Angelina Maccarone is a German film director and writer.

Personal life
Angelina Maccarone was born in Pulheim, Germany, 1965. A child of immigration, she is the daughter of an Italian father - who was also a guest worker - and a German mother who together moved to Germany in the 1960s. Maccarone originally sought a career in music before turning to film. She played the electric guitar and became a lyricist when she was 14 years old. In 1985, she attended the University of Hamburg and majored in German and American Studies.
Maccarone currently lives in Berlin with her partner, film editor Bettina Böhler.

Career
Maccarone has been writing screenplays since 1992.
In that same year, she wrote a screenplay treatment that won the award of the Hamburg Department of Culture, which marked the beginning of her career in film-making. In 1995, Maccarone wrote the final screenplay for a movie with the same name as the treatment, which turned out to be the coming-out comedy  With this film, she made her directorial debut and was nominated for the Telestar award. She then made another film in 1998 titled Everything Will Be Fine (Alles wird gut), which also won an award, as it was the winner of Audience Awards in multiple cities, such as Los Angeles and Toronto. In 2005, Maccarone's feature-film Fremde Haut was released. It is about a gay Muslim woman fleeing from Iran to seek asylum in Germany, and it takes on topics regarding unclear and changing representations of identity as a lesbian Muslim woman. Filmed during the New Queer Cinema movement, Fremde Haut is also noted for its few moments of briefly portraying a lesbian relationship as powerful and free.; It proceeded to win the Jury Grand Prize at the International LGBT Festival in Montreal and the Jury Award for Best Narrative Feature at the Seattle L & G Film Festival.

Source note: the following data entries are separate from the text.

-- ==== Sys2Proof/Machine/Cycle.lean ====
section
/-! DEFINITION. The fetch-decode-execute cycle of spec/40_execution_cycle.md R59, for every choice of the
open opcode bytes, and the placing of one instruction where the next fetch reads. -/

namespace Sys2Proof.Machine

open Config

/-- Decode (R55) and execute three fetched bytes. -/
def dispatchFetched (o : Opcodes) (op a b : Byte) (s : State) : Result :=
  match decodeFetched o op a b with
  | .instr i => exec i s
  | .unrecognised _ => skipUnrecognised s

/-- One step (R59). A HALTED machine does nothing, for ever (R53, decision D21): its step leaves every field
as it is (log entry 2). -/
def cycle (o : Opcodes) (s : State) : Result :=
  match s.run with
  | .halted => .next s
  | .running =>
    match fetch s with
    | .error c => .next (takeFault c s)
    | .ok (op, a, b) => dispatchFetched o op a b s

/-- Where `placeWord` puts an instruction: at `pc` where three bytes fit there, else at 0, since no
instruction executes from an address above 253 (R54). -/
def placeAddress (s : State) : Nat := if s.pc ≤ 253 then s.pc else 0

/-- `s` with the three bytes of a table word stored where the next step fetches, and RUNNING. -/
def placeWord (s : State) (nbits w : Nat) : State :=
  { s with
    pc := placeAddress s
    run := .running
    mem := s.mem.place (placeAddress s) (tableWordBytes nbits w) }

end Sys2Proof.Machine
end

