/-- AddressFault is raised exactly by a fetch from 254 and above (D3), a register index above 7 (D5), a PUSH
with the stack pointer at 0 and a POP whose new stack pointer would be 256 (D10, D11); in particular a MOD with a
bad index never reports ArithmeticFault (D20). -/
def Obligations.AddressFaultExactlyWhereListed : Prop :=
  ∀ (o : Opcodes) (s t : State), s.run = .running → s.fault = .none → cycle o s = .next t →
    (t.fault = .addr ↔
        254 ≤ s.pc ∨ (∃ i, Executes o s i ∧ i.wellFormed = false) ∨
          (∃ k : Fin 8, Executes o s (.push (regByte k)) ∧ s.sp.toNat = 0) ∨
          ∃ k : Fin 8, Executes o s (.pop (regByte k)) ∧
            (if k = 7 then s.mem.read s.sp.toNat else s.sp).toNat = 255) ∧
      (t.fault = .addr → t = addressFaulted s)

/-- Every instruction with a register index above 7 raises AddressFault (R86). That JEQ and JNE raise it whether
or not they would jump, and NOT never by its third byte, is decision D5 (log entry 7, unsafe for NOT); that MOD
raises it before it looks at its divisor is D20 (log entry 18). HLT and unrecognised opcodes check nothing. -/
def Obligations.BadRegisterIndexFaults : Prop :=
  (∀ (i : Instr) (s : State), i.wellFormed = false → exec i s = .next (addressFaulted s)) ∧
    (∀ r x : Byte, 7 < r.toNat →
      ∀ i ∈ [Instr.ldi r x, .prn r, .push r, .pop r, .mul r x, .mul x r, .and r x, .and x r, .or r x, .or x r,
          .xor r x, .xor x r, .shl r x, .shl x r, .shr r x, .shr x r, .mod r x, .mod x r, .cmp r x, .cmp x r,
          .not r x, .jmp r, .jeq r, .jne r], i.wellFormed = false) ∧
    (∀ s : State, ∃ t, exec .hlt s = .next t ∧ t.fault = s.fault) ∧
    (∀ (a : Fin 8) (x : Byte) (s : State), ∃ t, exec (.not (regByte a) x) s = .next t ∧ StatusKept s t) ∧
    ∀ (o : Opcodes) (s : State), Skips o s → ∃ t, cycle o s = .next t ∧ StatusKept s t

/-! ### Whole-machine rules -/

/-- R13: CMP sets the flag to the equality of the two registers; no other instruction and no unrecognised
opcode writes it; none but JEQ and JNE reads it, so that changing it changes nothing else of the result;
reset leaves it 0. -/
def Obligations.FlagWrittenByCmpReadByJumps : Prop :=
  (∀ (a b : Fin 8) (s t : State), exec (.cmp (regByte a) (regByte b)) s = .next t →
      (t.fl = true ↔ s.reg a = s.reg b)) ∧
    (∀ (i : Instr) (s t : State), (∀ ra rb, i ≠ .cmp ra rb) → exec i s = .next t → t.fl = s.fl) ∧
    (∀ (i : Instr) (s t : State) (b : Bool), (∀ r, i ≠ .jeq r ∧ i ≠ .jne r) → exec i s = .next t →
      ∃ u, exec i { s with fl := b } = .next u ∧ { u with fl := t.fl } = t) ∧
    (∀ (o : Opcodes) (s t : State) (b : Bool), Skips o s → cycle o s = .next t →
      t.fl = s.fl ∧ cycle o { s with fl := b } = .next { t with fl := b }) ∧
    State.reset.fl = false

/-- The output channel is append-only, one value at each completed PRN and none at any other step (R17, R62;
decisions D17, D23). -/
def Obligations.OutputGrowsOnlyByPrn : Prop :=
  ∀ (o : Opcodes) (s t : State), cycle o s = .next t →
    (t.out = s.out ∧ ∀ k : Fin 8, ¬ Executes o s (.prn (regByte k))) ∨
      ∃ k : Fin 8, Executes o s (.prn (regByte k)) ∧ t.out = s.out ++ [s.reg k]

/-- No step reads the output channel: earlier output only stands before what follows (R17). -/
def Obligations.OutputNeverRead : Prop :=
  ∀ (o : Opcodes) (s t : State) (earlier : List Byte), cycle o s = .next t →
    cycle o { s with out := earlier ++ s.out } = .next { t with out := earlier ++ t.out }

/-- No step stores to memory but a PUSH, and that to the one cell below the old stack pointer (R28, R64). -/
def Obligations.OnlyPushStores : Prop :=
  ∀ (o : Opcodes) (s t : State), s.mem.wf → cycle o s = .next t →
    MemKept s t ∨
      ∃ k : Fin 8, Executes o s (.push (regByte k)) ∧ 0 < s.sp.toNat ∧ MemKeptExcept s t (s.sp.toNat - 1)

/-- The rule of `pc` (R57): an instruction that raises no fault leaves the `pc` of the table (HLT's by
decision D9), and one that raises a fault leaves `pc` (D6). -/
def Obligations.PcFollowsTable : Prop :=
  ∀ (o : Opcodes) (s t : State) (i : Instr), Executes o s i → s.fault = .none → cycle o s = .next t →
    (t.fault = .none → t.pc = nextPc s i) ∧ (t.fault ≠ .none → t.pc = s.pc)

/-- A byte stored by a PUSH is what the very next fetch reads at its address (R37). The byte is the register as it
is after the PUSH: for register 7 the decremented stack pointer, by decision D11 (log entry 10, unsafe for
PUSH R7). -/
def Obligations.StoreSeenByNextFetch : Prop :=
  ∀ (k : Fin 8) (s t : State) (op a b : Byte), s.mem.wf → exec (.push (regByte k)) s = .next t →
    t.fault = s.fault → s.run = .running → t.run = .running → fetch t = .ok (op, a, b) →
    ((t.pc : Int) = pushAddress s → op = t.reg k) ∧
      ((t.pc : Int) + 1 = pushAddress s → a = t.reg k) ∧ ((t.pc : Int) + 2 = pushAddress s → b = t.reg k)

/-! ### System and data movement -/

/-- HLT stops the run and changes nothing else; that `pc` keeps the address of the HLT is decision D9. -/
def Obligations.HltHalts : Prop :=
  ∀ s : State, exec .hlt s = .next { s with run := .halted }

/-- R61: LDI writes the immediate as it stands, into any register; a bad index raises AddressFault. -/
def Obligations.LdiLoadsImmediate : Prop :=
  (∀ (k : Fin 8) (imm : Byte) (s : State),
      ∃ t, exec (.ldi (regByte k) imm) s = .next t ∧ t.reg k = imm ∧ RegsKept s t [k] ∧ t.pc = s.pc + 3 ∧
        MemKept s t ∧ OthersKept s t) ∧
    ∀ (r imm : Byte) (s : State), 7 < r.toNat → exec (.ldi r imm) s = .next (addressFaulted s)

/-- PRN (R62) appends the register's value to the output and changes nothing else but `pc`; a bad index raises
AddressFault and emits nothing. The output as a sequence of values is decision D17. -/
def Obligations.PrnEmitsRegister : Prop :=
  (∀ (k : Fin 8) (s : State),
      ∃ t, exec (.prn (regByte k)) s = .next t ∧ t.out = s.out ++ [s.reg k] ∧ RegsKept s t [] ∧
        t.pc = s.pc + 2 ∧ MemKept s t ∧ t.fl = s.fl ∧ StatusKept s t) ∧
    ∀ (r : Byte) (s : State), 7 < r.toNat → exec (.prn r) s = .next (addressFaulted s)

/-! ### Stack -/

/-- PUSH with room: the stack pointer goes down by 1 and the register, as it is after that (decision D11 for
register 7), is stored there; every other byte of memory and every other register is as before. -/
def Obligations.PushStoresBelowStackPointer : Prop :=
  ∀ (k : Fin 8) (s : State), s.mem.wf → 0 < s.sp.toNat →
    ∃ t, exec (.push (regByte k)) s = .next t ∧ t.sp.toNat = s.sp.toNat - 1 ∧ RegsKept s t [7] ∧
      pushAddress s = ((s.sp.toNat - 1 : Nat) : Int) ∧
      (∀ a : Nat, pushAddress s = a →
        t.mem.read a = (if k = 7 then t.sp else s.reg k) ∧ MemKeptExcept s t a) ∧
      t.pc = s.pc + 2 ∧ OthersKept s t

The next year, Maccarone directed and released Verfolgt, which was finished in Hamburg. Prior to its release, she stated "This will be a scandal." This is most likely due to the controversial plot, where a middle-aged female probation officer is seduced by a 17-year-old male teen in her charge. In 2011, Maccarone wrote and directed a documentary known as Charlotte Rampling: The Look. It tells the British actress' life story as it is revealed through a series of conversations that uncover details about Rampling's career and personal thoughts on life. It was presented at the annual Cannes Film Festival in 2011.

Filmography
, 1995
Everything Will Be Fine, 1998
An Angel's Revenge, 1998
Fremde Haut (Unveiled), 2005
, 2006
Tatort: Wem Ehre gebührt, 2007
Vivere, 2007
Ein Mann, ein Fjord!, 2009
The Look, 2011
Polizeiruf 110: Hexenjagd, 2014

Awards and nominations
1992: Screenplay Treatment Award of the Hamburg Department of Culture - Kommt Mausi raus?!
1995: Nominated for the Telestar Award - Kommt Mausi raus?!
1997: Audience Awards in New York, Toronto, Los Angeles, Paris - Alles wird gut
1998: Honored at the Cologne Conference - An Angel's Revenge
2005: Hessian film award as "Best feature film" - Fremde Haut
2005: Jury Grand Prize at the International LGBT Festival in Montreal - Fremde Haut
2005: Jury Award for Best Narrative Feature at the Seattle L & G Film Festival - Fremde Haut
2006: Golden Leopard at the Locarno Film Festival - Verfolgt
 2006: Best Feature Film at the Paris Lesbian and Feminist Film Festival - Fremde Haut
2007: Nominated for Best Narrative Feature at Tribeca Film Festival - Vivere
2012: Nominated for Best Documentary at German Film Awards - The Look

Charlotte Rampling: The Look (2011) 
Charlotte Rampling: The Look is a 2011 documentary film about the life of English actress, model, and singer Charlotte Rampling. The film delves into the life work of Rampling, who explains in an interview the difficulty of having to perform in films directed completely in languages other than English. Specifically, she notes how performing in various movies in France have allowed her to become completely fluent in French.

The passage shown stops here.